Verification Central

 

The Synopsys NVMe VIP: A High Level View

Overview

NVM Express or the Non-Volatile Memory Host Controller Interface (its prior name was NVMHCI, now shortened to NVMe) is a host-based software interface designed to communicate with Solid State storage devices across a PCIe fabric. The current Synopsys NVMe Verification IP (VIP) is a comprehensive testing vehicle which consists of two main subsystems – the first is the SVC (System Verification Component), the second is SVT (System Verification Technology).  The SVC layers are associated with the actual NVMe (and PCIe, etc.) protocol layers.  The SVT provides a verification methodology interface to UVM and other methodologies such as VMM and OVM.

Here’s where you can learn more about Synopsys’ VC Verification IP for NVMe and for PCIe and M-PHY.

Although the VIP supports multiple versions of VIP, we will initially be version agnostic, speaking more in generalities of the protocol in order to provide a 10,000’ view of the protocol and its support in the VIP. Future discussions will delve deeper into particular details of NVMe and features of the Verification IP.

NVMe-vip

You can learn more about Synopsys’ VC Verification IP for NVMe here.

A Brief Glance at NVMe

Unlike PCIe – where the root and endpoint are essentially equals – NVMe’s asymmetric relationship is closer to that of other storage protocols (e.g.
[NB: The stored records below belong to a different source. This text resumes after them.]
/-- The next place in the order of issue, and the state that has used it. -/
def takeSeq (s : State) : Nat × State := (s.fab.seq, { s with fab := { s.fab with seq := s.fab.seq + 1 } })

/-- 05 R143, R144: whether a packet's domains still take it: each is fully on, or was so when it arrived and has yet to flush. -/
def pktTaken (s : State) (p : Pkt) : Bool :=
  p.doms.all fun d =>
    let x := domAt s d
    match x.phase with
    | .on => true
    | .fence => decide (p.arr < x.c0)
    | .drain => decide (p.arr < x.c0)
    | _ => false

/-- A request that goes to an elastic egress: fenced, or queued, or held in its source behind its own earlier requests. -/
def submitPkt (s : State) (p : Pkt) : State :=
  if !pktTaken s p then complete s p.req p.seq 2
  else if srcHolds s p.req.src then holdPkt s p
  else enqueue s p

/-- A source's outstanding requests, with their TAGs (05 R124, R127). -/
def outAdd (s : State) (src tag : Nat) : State :=
  { s with fab := { s.fab with out := aset s.fab.out src (alook s.fab.out src + 1), tags := (src, tag) :: s.fab.tags } }
def outSub (s : State) (src tag : Nat) : State :=
  { s with fab := { s.fab with out := aset s.fab.out src (alook s.fab.out src - 1), tags := s.fab.tags.erase (src, tag) } }

/-- 05 R127: a source holds a free response buffer; ports that FABRIC gives none are not limited before it is applied. -/
def mayIssue (s : State) (src : Nat) : Bool :=
  domOn s (portDom src) && (maxOut s src == 0 || decide (alook s.fab.out src < maxOut s src))

/-- 05 R148: the domain of a source is in ISOLATE or OFF, and no response enters it. A domain on its way up is still OFF to the fabric. -/
def portCut (s : State) (src : Nat) : Bool :=
  match (domAt s (portDom src)).phase with
  | .on | .fence | .drain | .flush => false
  | _ => true

/-! ### Transfers of the chip's own units (05 R127, R138) -/

/-- The requests that cover [fa, fa + n), cut at 256-byte boundaries (assumption log entry 8). -/
def cutReqs (src : Nat) (kind : ReqKind) (cls : Nat) : Nat → Nat → Nat → Bytes → List XReq
  | 0, _, _, _ => []
  | f + 1, fa, n, data =>
    if n = 0 then []
    else
      let k := min n (256 - fa % 256)
      let q : Req := { src := src, kind := kind, fa := fa, flen := k, tag := 0, cls := cls, dst := 0, data := data.take k }
      { req := q, tgt := none, bad := [], forced := false } :: cutReqs src kind cls f (fa + k) (n - k) (data.drop k)

/-- A unit starts a transfer. -/
def xferAdd (s : State) (src : Nat) (job : Job) (l : List XReq) : State :=
  { s with fab := { s.fab with xfers := s.fab.xfers ++ [{ src := src, job := job, todo := l, sent := [], next := 0, got := [], bad := [] }] } }

/-- A unit reads [fa, fa + n), and `job` follows. -/
def unitRead (s : State) (src cls fa n : Nat) (job : Job) : State := xferAdd s src job (cutReqs src .read cls (n / 256 + 2) fa n [])

/-- A unit writes bytes at `fa`, and `job` follows. -/
def unitWrite (s : State) (src cls fa : Nat) (b : Bytes) (job : Job) : State :=
  xferAdd s src job (cutReqs src .write cls (b.length / 256 + 2) fa b.length b)

/-- A unit sends a message to a port, and `job` follows. -/
def unitMsg (s : State) (src cls dst : Nat) (b : Bytes) (job : Job) : State :=
  let q : Req := { src := src, kind := .msg, fa := 0, flen := b.length, tag := 0, cls := cls, dst := dst, data := b }
  xferAdd s src job [{ req := q, tgt := none, bad := [], forced := false }]

/-- Transfers that have lost their purpose end; what they have under way is answered to nobody. -/
def xferDrop (s : State) (p : Job → Bool) : State := { s with fab := { s.fab with xfers := s.fab.xfers.filter fun x => !p x.job } }

/-- A TAG that none of a source's outstanding requests carries. -/
def freeTag (s : State) (src : Nat) : Option Nat := firstIdx 256 fun t => !(s.fab.tags.contains (src, t))

/-- The CLASS of an elastic fetch's next request, which follows the urgency level (09 R247); another transfer's own. -/
def jobCls (s : State) (j : Job) (cls : Nat) : Nat :=
  match j with
  | .fetch e _ _ _ _ _ => (lget s.pso.eng e {}).cls
  | _ => cls

/-- A fetch unit issues no read at level 0. -/
def jobWaits (s : State) (j : Job) : Bool := jobCls s j 1 == 0

/-- The oldest transfer of a source that has a request to issue, by its place. -/
def xferDue (s : State) (src : Nat) : Option Nat :=
  firstIdx s.fab.xfers.length fun i => match s.fab.xfers[i]? with | some x => x.src == src && !x.todo.isEmpty && !jobWaits s x.job | none => false

/-- The next request of transfer `i` under TAG `t`: its packet, with the transfer noting it. -/
def xferNext (s : State) (i t : Nat) : Option (Pkt × State) :=
  match s.fab.xfers[i]? with
  | some x =>
    match x.todo with
    | [] => none
    | r :: l =>
      let (n, s) := takeSeq s
      let p := mkPkt s { r.req with tag := t, cls := jobCls s x.job r.req.cls } r.tgt r.bad r.forced n
      let s := { s with fab := { s.fab with xfers := lmod s.fab.xfers i fun x => { x with todo := l, sent := (t, x.next) :: x.sent, next := x.next + 1 } } }
      some (p, outAdd s x.src t)
  | none => none

/-- A source issues the next request of its oldest transfer, if it may. -/
def xferIssue (s : State) (src : Nat) : Option State :=
  if !mayIssue s src then none
  else
    match freeTag s src, xferDue s src with
    | some t, some i => (xferNext s i t).map fun x => if (pktEgress x.1).isSome then submitPkt x.2 x.1 else holdPkt x.2 x.1
    | _, _ => none

/-- Every source issues what it may, in port order. -/
def xferPump : Nat → State → State
  | 0, s => s
  | f + 1, s =>
    match (List.range 25).findSome? (xferIssue s) with
    | some s => xferPump f s
    | none => s

/-- Transfers end with the domain of their source. -/
def xferCut (s : State) : State :=
  if s.fab.xfers.any (fun x => portCut s x.src) then { s with fab := { s.fab with xfers := s.fab.xfers.filter fun x => !portCut s x.src } } else s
SATA, Fibre Channel)

An NVMe command (e.g. Identify, Read, Write) is initiated at the Host  and converted to an NVMe request, which is then appended to a particular submission queue that lives in host memory.  Once the command is inserted into a queue, the host writes to a per-queue doorbell register on the Controller (controllers live on PCIe endpoints.)  This doorbell write wakes up the controller, which then probes the queue for the new request(s).  It reads the queue entry, executes the command (potentially reading data buffers from the Host memory) and finally appends a completion into a completion queue then notifies the host of this via an interrupt.  The host wakes up, pops that completion off the queue and returns results to the user.

NVMe-arch

There are two main types of queues that are used:

  • Admin Queues – these are used for configuring and managing various aspects of the controller. There is only one pair of Admin queues per controller.
  • I/O Queues – these are used to move NVMe protocol specific commands (e.g. Read, Write).  There can be up to 64K I/O queues per controller.

The queues have both tail (producer) and head (consumer) pointers for each queue.  The tail pointer points to the next available entry to add an entry to.  After the producer adds an entry to a queue, he increments the tail pointer (taking into consideration that once it gets to the end of the queue, it will wrap back to zero – they are all circular queues.)  The queue is considered empty if the head and tail pointers are equal.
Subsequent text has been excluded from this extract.